Table of contents
There is a lot of hype surrounding XML, and a lot of hype surrounding Java. Together these technologies propose to solve many of the most common (and persistent) general computing problems that have been around for the last 20 years. XML and Java are not revolutionary in the approach to solving these problems of interoperability of code and data across and within platform and application boundaries. Rather, XML and Java provide solutions to these problems by using the most successful strategies and techniques that have been honed and refined over the last 20 years of computing.
In the following paragraphs, I will highlight some of the most basic and important advantages that XML and Java provide to almost any system that uses them properly.

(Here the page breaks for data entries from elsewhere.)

-- ==== Sys2Proof/Machine/Core.lean ====
section
/-! DEFINITION. The machine as the host's interface takes it. -/

def Sys2Proof.core : Host.Core :=
  { State := Sys2Proof.Machine.State
    Fault := Sys2Proof.Machine.Fault
    Refusal := Sys2Proof.Machine.Refusal
    step := Sys2Proof.Machine.step
    reset := Sys2Proof.Machine.State.reset }
end

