/-! ## Reset -/

/-- 10_state.md R46: what a hard reset leaves, for every state it may come in. The memories are unspecified:
nothing of them is listed, and their free values are new ones (log entries 7, 8, 9, 11). -/
def Obligations.HardResetLeavesResetState : Prop :=
  ∀ (s : State) (rest : List Event), s.agenda = .hardReset :: rest →
    ∃ t : State, step s = .next t ∧ (∀ r, readReg r t = resetValue s.params r) ∧
      t.phase = .idle ∧ t.latchOp = 0 ∧ t.latchLen = 0 ∧ t.irq = false ∧
      (∀ a : Nat, 0x100 ≤ a → a < 0x200 → byteSeen t a = 0) ∧
      (∀ k, t.inByte k = Config.unspecInByte (s.inEpoch + 1) k) ∧
      (∀ k, t.outByte k = Config.unspecOutByte (s.outEpoch + 1) k) ∧
      t.s1 = Memory.empty ∧ t.xs = Memory.empty ∧ t.params = s.params ∧ t.agenda = rest

/-- The machine's reset state reads as the table of 10_state.md R16 says, is IDLE and has the default
parameters (the model's choice among those of 00_scope.md R7, log entry 2), which are legal. -/
def Obligations.ResetStateReads : Prop :=
  (∀ r, readReg r State.reset = resetValue Params.default r) ∧ State.reset.phase = .idle ∧
    State.reset.latchOp = 0 ∧ State.reset.latchLen = 0 ∧ State.reset.irq = false ∧
    State.reset.params = Params.default ∧ Params.default.Legal

/-! ## The bus -/

/-- The legal accesses are those of 20_memory.md R81 and R82. -/
def Obligations.LegalAccesses : Prop :=
  ∀ (p : Params) (w : Width) (a : Nat), p.Legal → (legalAccess p w a = true ↔ SpecLegal p w a)

/-- 20_memory.md R83: an illegal access sets ACC_ERR, reads 0 and does nothing else; ACC_ERR stays 1 until a
STATUS write with 1 to it, or a reset (10_state.md R21). -/
def Obligations.IllegalAccessOnlySetsAccErr : Prop :=
  (∀ (s : State) (x : HostAccess) (rest : List Event), s.params.Legal → s.agenda = .host x :: rest →
    ¬ SpecLegal s.params (hostWidth x) (hostAddr x) →
    step s = .next
      { s with agenda := rest, accErr := true, readData := if isHostRead x then 0 else s.readData }) ∧
  ∀ s t : State, step s = .next t → s.accErr = true → t.accErr = false →
    s.agenda.head? = some .hardReset ∨
      (∃ v : Word, s.agenda.head? = some (.host (.w32 0x20 v)) ∧ v.getLsbD 3 = true) ∨
      ∃ v : Word, s.agenda.head? = some (.host (.w32 0x14 v)) ∧ v.getLsbD 2 = true

/-- 20_memory.md R84: the host's reads and writes of IN_MEM, in both phases. -/
def Obligations.InMemHostAccess : Prop :=
  ∀ (s : State) (a : Word) (k : Nat) (rest : List Event), s.params.Legal → a.toNat = 0x1000000 + k →
    (s.agenda = .host (.r8 a) :: rest → k < s.params.inMemSize →
      step s = .next { s with agenda := rest, readData := (s.inByte k).setWidth 32 }) ∧
    (s.agenda = .host (.r32 a) :: rest → k % 4 = 0 → k + 4 ≤ s.params.inMemSize →
      ∃ t, step s = .next t ∧ t = { s with agenda := rest, readData := t.readData } ∧
        t.readData.toNat = leNat (s.inByte k) (s.inByte (k + 1)) (s.inByte (k + 2)) (s.inByte (k + 3))) ∧
    (∀ v : Byte, s.agenda = .host (.w8 a v) :: rest → k < s.params.inMemSize →
      (s.phase = .busy → step s = .next { s with agenda := rest, wrBusy := true }) ∧
      (s.phase = .idle → ∃ t, step s = .next t ∧ t = { s with agenda := rest, inMem := t.inMem } ∧
        t.inByte k = v ∧ ∀ j, j ≠ k → t.inByte j = s.inByte j)) ∧
    (∀ v : Word, s.agenda = .host (.w32 a v) :: rest → k % 4 = 0 → k + 4 ≤ s.params.inMemSize →
      (s.phase = .busy → step s = .next { s with agenda := rest, wrBusy := true }) ∧
      (s.phase = .idle → ∃ t, step s = .next t ∧ t = { s with agenda := rest, inMem := t.inMem } ∧
        v.toNat = leNat (t.inByte k) (t.inByte (k + 1)) (t.inByte (k + 2)) (t.inByte (k + 3)) ∧
        ∀ j, (j < k ∨ k + 4 ≤ j) → t.inByte j = s.inByte j))

/-- 20_memory.md R85 as the model has it: reads of OUT_MEM while IDLE, fresh free values while BUSY (log entry
10), writes ignored; and what the bytes then are after a success: the output from offset 0, every other byte a
free value of a new epoch (10_state.md R35, 40_command_cycle.md R164, log entry 9). -/
def Obligations.OutMemHostAccess : Prop :=
  (∀ (s : State) (out : Bytes) (res : ResultRegs),
    (∀ (k : Nat) (h : k < out.length), (s.afterResult out res).outByte k = out[k]) ∧
    ∀ k : Nat, out.length ≤ k →
      (s.afterResult out res).outByte k = Config.unspecOutByte (s.outEpoch + 1) k) ∧
  ∀ (s : State) (a : Word) (k : Nat) (rest : List Event), s.params.Legal → a.toNat = 0x2000000 + k →
    (s.agenda = .host (.r8 a) :: rest → k < s.params.outMemSize →
      (s.phase = .idle →
        step s = .next { s with agenda := rest, readData := (s.outByte k).setWidth 32 }) ∧
      (s.phase = .busy →
        step s = .next { s with
          agenda := rest, busyDraws := s.busyDraws + 1
          readData := (Config.busyOutByte s.busyDraws k).setWidth 32 })) ∧
    (s.agenda = .host (.r32 a) :: rest → k % 4 = 0 → k + 4 ≤ s.params.outMemSize →
      ∃ t, step s = .next t ∧
        (s.phase = .idle → t = { s with agenda := rest, readData := t.readData } ∧
          t.readData.toNat =
            leNat (s.outByte k) (s.outByte (k + 1)) (s.outByte (k + 2)) (s.outByte (k + 3))) ∧
        (s.phase = .busy →
          t = { s with agenda := rest, readData := t.readData, busyDraws := s.busyDraws + 1 } ∧
          t.readData.toNat =
            leNat (Config.busyOutByte s.busyDraws k) (Config.busyOutByte s.busyDraws (k + 1))
              (Config.busyOutByte s.busyDraws (k + 2)) (Config.busyOutByte s.busyDraws (k + 3)))) ∧
    (∀ v : Byte, s.agenda = .host (.w8 a v) :: rest → k < s.params.outMemSize →
      step s = .next { s with agenda := rest }) ∧
    ∀ v : Word, s.agenda = .host (.w32 a v) :: rest → k % 4 = 0 → k + 4 ≤ s.params.outMemSize →
      step s = .next { s with agenda := rest }

/-- 20_memory.md R87: reads of the NAME, HDR and reserved windows, as bytes and as words; writes there are
ignored (R82). -/
def Obligations.WindowHostAccess : Prop :=
  ∀ (s : State) (a : Word) (rest : List Event), 0x100 ≤ a.toNat → a.toNat < 0x200 →
    (∀ i : Fin 64, byteSeen s (0x100 + i.val) = s.res.name[i.val]) ∧
    (∀ i : Fin 84, byteSeen s (0x140 + i.val) = s.res.hdr[i.val]) ∧
    (∀ o, 0x194 ≤ o → o < 0x200 → byteSeen s o = 0) ∧
    (s.agenda = .host (.r8 a) :: rest →
      step s = .next { s with agenda := rest, readData := (byteSeen s a.toNat).setWidth 32 }) ∧
    (s.agenda = .host (.r32 a) :: rest → a.toNat % 4 = 0 →
      ∃ t, step s = .next t ∧ t = { s with agenda := rest, readData := t.readData } ∧
        t.readData.toNat = leNat (byteSeen s a.toNat) (byteSeen s (a.toNat + 1)) (byteSeen s (a.toNat + 2))
          (byteSeen s (a.toNat + 3))) ∧
    (∀ v : Byte, s.agenda = .host (.w8 a v) :: rest → step s = .next { s with agenda := rest }) ∧
    ∀ v : Word, s.agenda = .host (.w32 a v) :: rest → a.toNat % 4 = 0 →
      step s = .next { s with agenda := rest }

/-- 10_state.md R33: the reserved registers read 0 and ignore writes, with no status change. -/
def Obligations.ReservedRegistersRazWi : Prop :=
  ∀ (s : State) (a : Word) (rest : List Event), 0x60 ≤ a.toNat → a.toNat ≤ 0xFC → a.toNat % 4 = 0 →
    (s.agenda = .host (.r32 a) :: rest → step s = .next { s with agenda := rest, readData := 0 }) ∧
    ∀ v : Word, s.agenda = .host (.w32 a v) :: rest → step s = .next { s with agenda := rest }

This is by no means a comprehensive list of benefits, but items in this list should appear across just about any use of XML and Java technologies.
I will take a break from my normal pragmatic approach to getting you (the programmer) started with using XML and Java and just talk about the high level (design level) benefits of this wonderful combination. A good design is important to a good implementation for any system.
When you create your data using an XML editor (that you can write), you can not only input the content of your data, but also define the structural relationships that exist inside your data. By allowing you to define your own tags and create the proper structural relationships in your information (with a DTD), you can use any XML parser to check the validity and integrity of the data stored in your XML documents. This makes it very easy to validate the structure and content of your information when you use XML. Without XML, you could also provide this validation feature at the expense of developing the code to this yourself. XML is a great time saver because most of the features that are available in XML are used by most programmers when working on most projects.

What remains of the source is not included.